Work order => Leave out the lines before the one with "(List.range (b.length / 16)).map fun i =>"; output that line and all remaining lines of the records exactly.

The data =>
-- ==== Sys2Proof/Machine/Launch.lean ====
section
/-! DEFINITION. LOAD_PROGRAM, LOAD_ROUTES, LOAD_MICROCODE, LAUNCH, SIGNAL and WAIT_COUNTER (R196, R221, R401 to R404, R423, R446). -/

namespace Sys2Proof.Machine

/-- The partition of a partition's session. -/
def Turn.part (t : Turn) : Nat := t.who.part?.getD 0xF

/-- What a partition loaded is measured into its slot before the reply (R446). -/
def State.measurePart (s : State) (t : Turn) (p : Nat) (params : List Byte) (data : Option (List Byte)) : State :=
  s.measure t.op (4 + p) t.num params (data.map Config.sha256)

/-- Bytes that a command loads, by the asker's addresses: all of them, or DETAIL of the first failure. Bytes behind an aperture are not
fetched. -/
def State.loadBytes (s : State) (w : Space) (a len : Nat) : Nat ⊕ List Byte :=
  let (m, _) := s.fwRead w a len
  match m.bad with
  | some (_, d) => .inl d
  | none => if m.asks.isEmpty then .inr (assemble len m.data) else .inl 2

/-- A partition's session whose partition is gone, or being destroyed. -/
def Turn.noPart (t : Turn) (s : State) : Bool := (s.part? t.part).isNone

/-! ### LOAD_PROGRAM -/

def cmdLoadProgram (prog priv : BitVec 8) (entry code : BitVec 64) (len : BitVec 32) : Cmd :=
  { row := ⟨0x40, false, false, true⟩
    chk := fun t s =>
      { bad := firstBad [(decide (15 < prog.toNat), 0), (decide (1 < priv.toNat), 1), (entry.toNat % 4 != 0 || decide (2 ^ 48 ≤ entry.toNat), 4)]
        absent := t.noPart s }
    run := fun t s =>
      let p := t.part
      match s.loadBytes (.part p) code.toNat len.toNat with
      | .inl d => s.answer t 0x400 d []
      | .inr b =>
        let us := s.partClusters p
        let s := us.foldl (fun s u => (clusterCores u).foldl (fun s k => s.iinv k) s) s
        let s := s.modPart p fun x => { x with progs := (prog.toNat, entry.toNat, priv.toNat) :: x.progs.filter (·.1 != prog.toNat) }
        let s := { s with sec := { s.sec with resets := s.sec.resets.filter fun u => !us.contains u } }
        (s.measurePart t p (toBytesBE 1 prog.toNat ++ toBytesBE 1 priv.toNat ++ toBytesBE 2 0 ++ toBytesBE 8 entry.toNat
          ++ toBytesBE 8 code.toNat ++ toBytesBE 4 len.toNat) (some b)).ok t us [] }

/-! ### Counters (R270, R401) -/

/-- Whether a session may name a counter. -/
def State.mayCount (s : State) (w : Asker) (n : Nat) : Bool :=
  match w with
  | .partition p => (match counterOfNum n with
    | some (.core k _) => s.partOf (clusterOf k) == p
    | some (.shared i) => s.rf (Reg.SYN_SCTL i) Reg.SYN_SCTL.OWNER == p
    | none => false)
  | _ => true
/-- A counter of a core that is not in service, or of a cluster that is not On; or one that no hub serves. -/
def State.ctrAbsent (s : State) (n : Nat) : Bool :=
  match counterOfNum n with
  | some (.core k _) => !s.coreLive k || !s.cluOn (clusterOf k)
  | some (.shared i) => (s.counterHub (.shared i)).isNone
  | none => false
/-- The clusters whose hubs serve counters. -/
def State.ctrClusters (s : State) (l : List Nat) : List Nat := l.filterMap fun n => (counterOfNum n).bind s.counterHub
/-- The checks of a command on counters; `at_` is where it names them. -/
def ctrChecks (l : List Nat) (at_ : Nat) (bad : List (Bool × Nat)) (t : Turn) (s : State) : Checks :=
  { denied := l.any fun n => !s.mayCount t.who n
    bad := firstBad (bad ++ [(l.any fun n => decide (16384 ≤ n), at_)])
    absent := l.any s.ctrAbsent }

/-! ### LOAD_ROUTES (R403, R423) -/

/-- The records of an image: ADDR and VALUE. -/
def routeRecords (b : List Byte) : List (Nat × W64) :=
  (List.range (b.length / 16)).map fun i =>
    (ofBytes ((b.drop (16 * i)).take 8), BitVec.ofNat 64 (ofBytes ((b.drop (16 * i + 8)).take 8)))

Finished task =>
  (List.range (b.length / 16)).map fun i =>
    (ofBytes ((b.drop (16 * i)).take 8), BitVec.ofNat 64 (ofBytes ((b.drop (16 * i + 8)).take 8)))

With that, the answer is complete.